Heike und Ansgar sind nach dem Essen, obwohl es erst um und bei 20:00 Uhr ist, so müde, dass sie sich gleich hinlegen. Diethild und ich gehen noch einmal an die Bar – ich finde Phil und Richard einfach super nett und sympathisch und habe Lust, mich noch eine Weile mit ihnen zu unterhalten.

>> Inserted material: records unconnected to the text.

/-! ## Strength (R493) -/

/-- The strength of a reset in the order of Table 14-4. -/
def rank (k : ResetKind) : Nat :=
  match k with | .core _ => 1 | .cluster _ => 2 | .partition _ => 3 | .die _ => 4 | .warm => 5

/-- The partition of a reset's resource; none of a die or the package. -/
def kindPart (k : ResetKind) : Option PartId :=
  match k with | .core c => some (partOfCore c) | .cluster c => some (partOfCluster c) | .partition p => some p | _ => none

/-- The resource of a reset is that of the other, or contains it. -/
def within (a b : ResetKind) : Bool :=
  match a, b with
  | .warm, _ => true
  | .die i, .die j => i == j
  | .die i, k => (match kindPart k with | some p => dieOfPart p == i.val | none => false)
  | .partition p, .partition q => p == q
  | .partition p, .cluster c => partOfCluster c == p
  | .partition p, .core c => partOfCore c == p
  | .cluster c, .cluster e => c == e
  | .cluster c, .core e => clusterOfCore e == c
  | .core c, .core e => c == e
  | _, _ => false

/-- A reset begins: weaker ones within its resource end unfinished, and hold its clusters no longer. -/
def Dev.begin_ (d : Dev) (k : ResetKind) (src : BitVec 3) : Dev :=
  let d1 := d.pwr.busy.foldl (fun d b => match b with
    | .cluster c => if within k b then d.modCluster c (fun x => { x with inReset := false }) else d
    | _ => d) d
  d1.modPwr (fun w => { w with busy := k :: w.busy.filter (fun b => !within k b), lastKind := BitVec.ofNat 3 (rank k), lastSrc := src })

/-! ## What each reset does -/

/-- Core reset (Table 14-4). -/
def Dev.resetCoreNow (d : Dev) (c : CoreId) (src : BitVec 3) : Dev :=
  ((d.begin_ (.core c) src).coreResetStart c).modPart (partOfCore c) (fun x => { x with rstCore := satInc x.rstCore })

/-- The frames in progress of every stage that has a core among some are voided. -/
def Dev.voidStages (d : Dev) (cs : List CoreId) : Dev :=
  let st := (cs.filter (fun c => (d.core c).assigned && !(d.core c).spare)).map (fun c => ((d.core c).net, (d.core c).stage))
  d.voidFrames (d.coreIds.filter (fun c =>
    (d.core c).assigned && !cs.contains c && st.any (fun e => e.1 == (d.core c).net && e.2 == (d.core c).stage)))

/-- Cluster reset. -/
def Dev.resetClusterNow (d : Dev) (cl : ClusterId) (src : BitVec 3) : Dev :=
  let p := partOfCluster cl
  let cs := coresOfCluster cl
  let d1 := ((d.begin_ (.cluster cl) src).modCluster cl (fun x => { x with inReset := true })).modPart p
    (fun x => { x with rstCluster := satInc x.rstCluster })
  let d2 := d1.voidStages cs
  let qs := d2.queueIds.filter (fun q => clusterOfQueue q == cl && (d2.queue q).cap != 0)
  let d3 := cs.foldl (fun d c => d.coreResetStart c) d2
  d3.resetQueues qs (fun c => clusterOfCore c == cl)

/-- Counters of a partition that its reset clears: those kept through a cluster reset (Table 14-6, row 9). -/
def Partition.clearCounts (x : Partition) : Partition :=
  { x with dlkFires := 0#32, dlkDrop := 0#32, fullq := 0#13, neq := 0#13, contSeg := 0#24, contCnt := 0#32, scrubPass := 0#32,
           scrubCe := 0#32, scrubUe := 0#32, scrubUeAddr := none, pktCrc := 0#16, pktResend := 0#16, pktBlk0 := 0#32,
           snoopMiss := 0#16, patchMiss := 0#16, absorb := 0#32, flushDrop := 0#32, castRep := 0#16,
           castFenced := 0#16, fcnt := 0#16, degCnt := 0#16 }

/-- Partition reset. Assumption 151 (DEDUCED): unsafe. -/
def Dev.resetPartNow (d : Dev) (p : PartId) (src : BitVec 3) : Dev :=
  let n := (d.part p).net
  let wasFrozen := (d.part p).frozen
  let cs := (coresOfPart p).filter (fun c => (d.core c).assigned)
  let d1 := (d.begin_ (.partition p) src).modPart p (fun x =>
    { x.clearCounts with inReset := true, rstPart := satInc x.rstPart, frozen := false, dlkCnt := 0#17, act := none,
                         faultWait := none, scrubbing := false, cfgUe := [], reload := none,
                         segs := tblMap {} x.segs (fun i g =>
                           if g.forced && !d.health.badSegs.contains (BitVec.ofNat 24 i) then { g with en := g.ownEn, forced := false } else g) })
  let d2 := cs.foldl (fun d c => d.giveUpOuts c none (fun q => partOfQueue q != p)) d1
  let idle := d2.coreIds.filter (fun c => partOfCore c == p && !(d2.core c).assigned)
  let d3 := cs.foldl (fun d c => (d.resetCalipers c).modCore c Core.cleared) (d2.modCores idle Core.clearedIdle)
  let d4 := ((d3.cancelPart p).resetQueues (d3.queuesOfPart p) (fun c => partOfCore c == p)).voidMaq n
  let d4 := if d4.companion n p then d4.batchLost n else d4
  let d5 := d4.boundaryDown p
  let d6 := if !wasFrozen then d5
    else if d5.companion n p then d5.modNet n (fun x => { x with aclosed := false })
    else d5.modNet n (fun x => { x with openAt := x.stoppedBy.isNone && !x.held })
  d6.censusBackNet n

/-- A partition as a compute-die reset leaves it: uncast, its casting fields and modes at their reset values; regions, DMA,
clock, power and health fields stay (Table 14-6). Assumption 60 (DEDUCED): unsafe. -/
def Partition.dieReset (x : Partition) : Partition :=
  { x.clearCounts with segs := [], mode := 0x0C0#10, drainTo := 50#10, inReset := false, rstCore := 0#16, rstCluster := 0#16,
                       power := if x.power == .retention then .on else x.power, powerTo := none,
                       pwrReq := if x.power == .retention then 0#2 else x.pwrReq }

/-- Networks with a partition on a die. -/
def Dev.netsOfDie (d : Dev) (i : Nat) : List NetId :=
  allNets.filter (fun n => (d.partsOfNet n).any (fun p => dieOfPart p == i))

/-- Memory requests whose source or destination lies on a die are cancelled; DMA continues (R35, Table 11-8). -/
def Dev.cancelDie (d : Dev) (i : Nat) : Dev :=
  d.cancelBursts (fun b => dieOfPart b.part == i && (match b.who with | .dma _ | .host => false | _ => true))

/-- Compute-die reset: every network with a partition on the die stops under R85, a casting aborts (Table 8-13), and the
die's partitions become uncast. -/
def Dev.resetDieNow (d : Dev) (i : Nat) (src : BitVec 3) : Dev :=
  let ns := d.netsOfDie i
  let d1 := (d.begin_ (.die (if i == 0 then 0 else 1)) src).modPwr (fun w => { w with dieCnt := satInc w.dieCnt })
  let d2 := ns.foldl (fun d n =>
    let here := ((d.partsOfNet n).filter (fun p => dieOfPart p == i)).head?
    let d1 := if (d.net n).casting.isSome then d.castAbort n 101 (arg32 (here.getD 0#5))
      else match here with | some p => d.stopNet n p 2 | none => d
    let d2 := match (d.net n).drain with | some (.recast _) => d1.longResult (d.net n).drainTag 8#16 | _ => d1
    (d2.voidMaq n).modNet n (fun x => { x with drain := none, drainTag := none })) d1
  let d3 := (d2.cancelDie i).modDie i (fun x => { x with inReset := true })
  let d4 := (partsOfDie i).foldl (fun d p =>
    if (d.part p).power == .off then d.modPart p Partition.dieReset else (d.uncastPart p).modPart p Partition.dieReset) d3
  { d4 with
    cores := tblMap {} d4.cores (fun c k => if dieOfCore (BitVec.ofNat 11 c) == i then k.unloaded else k),
    packets := { d4.packets with routers := d4.packets.routers.filter (fun e => !(e.1 / 16 == i && e.1 < 32) && e.1 != 32 + i) },
    doms := ((partsOfDie i).map (fun p => p.toNat) ++ [32 + i]).foldl (fun t k =>
      tblMod {} t k (fun x => { x with gated := true, gates := satInc x.gates })) d4.doms }

/-! ## Package resets -/

/-- The health record and block through a package reset: the record is kept; registers go as Table 15-4 says. -/
def Health.package (h : Health) (cold : Bool) : Health :=
  { h with
    flog := if cold then [] else h.flog, flogFull := if cold then false else h.flogFull, fsel := 0#11, wdHeld := false,
    wdCnt := if cold then 0#16 else h.wdCnt, bankChg := if cold then 0#16 else h.bankChg, wdSig := if cold then 0#32 else h.wdSig,
    wdTimes := [], wdSwitched := false, fwDown := false, mqInt := 10#12, mqRun := 0#32, mqMis := 0#16, mqTrans := 0#16,
    mqUnloc := 0#16, mqFenced := 0#16, rtPassed := 0#12, rtFailed := 0#12, rtSegs := 0#8, retest := [], retestAll := false,
    restarted := false, boots := satInc h.boots, bootlog := [] :: h.bootlog.take 3 }

/-- Bring-up takes the warm fast path (R487, R511). -/
def Dev.fastPath (d : Dev) : Bool :=
  !d.pwr.nofast && !d.health.restarted && d.health.trained && !d.health.flogFull

/-- A package reset: everything but what Table 14-6 keeps. The map is emptied, each entry a change (R37). While a loss of the root
clock lasts, the compute dies stay in reset (R54). Bring-up begins at stage 1. Assumption 137 (DESIGN CHOICE): unsafe. -/
def Dev.packageReset (d : Dev) (cold : Bool) (src : BitVec 3) : Dev :=
  { l := d.l, die1 := d.die1, pll := d.pll, pins := { d.pins with rails := 0xF#4 }, fresh := d.fresh, hot := d.hot,
    psram := if cold then [] else d.psram,
    chans := tblMap {} d.chans (fun _ c => { failed := c.failed }),
    route := { index := if cold then [] else d.route.index },
    parts := tblMap {} d.parts (fun _ x => (({ margin := x.margin, derated := x.derated } : Partition)).request),
    dies := tblMap {} d.dies (fun _ x =>
      { avs := x.avs, monitorAvs := x.avs, unackedAvs := x.unackedAvs, vbase := x.vbase, vmax := x.vmax,
        inReset := d.pll.lossOn }),
    health := { d.health.package cold with mapgen := d.health.mapgen + BitVec.ofNat 32 d.mapped },
    doms := if d.pll.lossOn then ((List.range 32) ++ [32, 33]).foldl (fun t k => tblMod {} t k (fun x => { x with gated := true })) [] else [],
    pwr := { lastKind := if cold then 6#3 else 5#3, lastSrc := src, warmCnt := if cold then 0#16 else satInc d.pwr.warmCnt,
             dieCnt := if cold then 0#16 else d.pwr.dieCnt, nofast := !cold && d.pwr.nofast, stage := 1#4,
             fast := !cold && d.fastPath } }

Zunächst unterhalten Diethild und ich uns aber mit Lilian. Lilian ist auch Gast im Swamp Stop. Sie ist schwarz und kommt aus Shakawe, wo sie Farmerin ist! Also nicht die Frau eines Farmers, sondern wirklich selbst Farmerin! Sie spricht fließend und fast akzentfrei Englisch und macht überhaupt einen überaus gebildeten Eindruck. Heute Nachmittag, als es um das Thema HIV und AIDS ging, hatte ich mich auch schon kurz mit ihr unterhalten und sie hatte mir erzählt, dass sie zumindest bei sich im Dorf versucht, den Leuten die AIDS-Problematik begreiflich zu machen und sie zu entsprechendem Handeln zu bewegen.
Jetzt erzählt sie uns, dass sie Gemüse anbaut – in erster Linie Tomaten, grüne Paprika und einige Kräuter. Für die Zukunft plant sie aber auch, Gewächshäuser zu bauen um noch andere Gemüsesorten anbauen zu können.
Anfänglich hatte sie schon einige Schwierigkeiten, sich bei ihren männlichen Kollegen und Angestellten durchzusetzen, inzwischen würde das aber ganz gut funktionieren.
Danach unterhalte ich mich noch lange mit Richard und wir erzählen uns gegenseitig Geschichten aus der großen weiten Welt!
Phil erzählt noch von einem Projekt, das er von seinem anderen Camp in Maun (am Südrand des Deltas) aus leitet: Jedes Jahr werden 4 – 5 Gruppen von jeweils ca. 30 AIDS-Waisenkindern eingeladen, ein oder zwei Tage in dem Camp zu verbringen. In diesen Tagen werden Ausflüge gemacht, den Kindern wird die Umgebung gezeigt und sie werden über die Traditionen ihres Volkes belehrt. Das mag vielleicht nur ein Tropfen auf den heißen Stein sein, aber vielleicht gibt es zumindest einigen der Kinder ein wenig Perspektive. Und Perspektive ist das beste und wichtigste, das man ihnen geben kann.
In Namibia richtet sich das nationale AIDS-Hilfsprogramm daher auch in erster Linie an die an AIDS erkrankten Mütter. Sie bekommen Medikamente, die den Ausbruch der Krankheit zu verzögern helfen, damit so sichergestellt ist, dass ihre Kinder nicht zu Waisen werden und dann praktisch überhaupt keine Perspektive mehr haben.
Erst um ca. 11:00 Uhr gehe auch ich schlafen.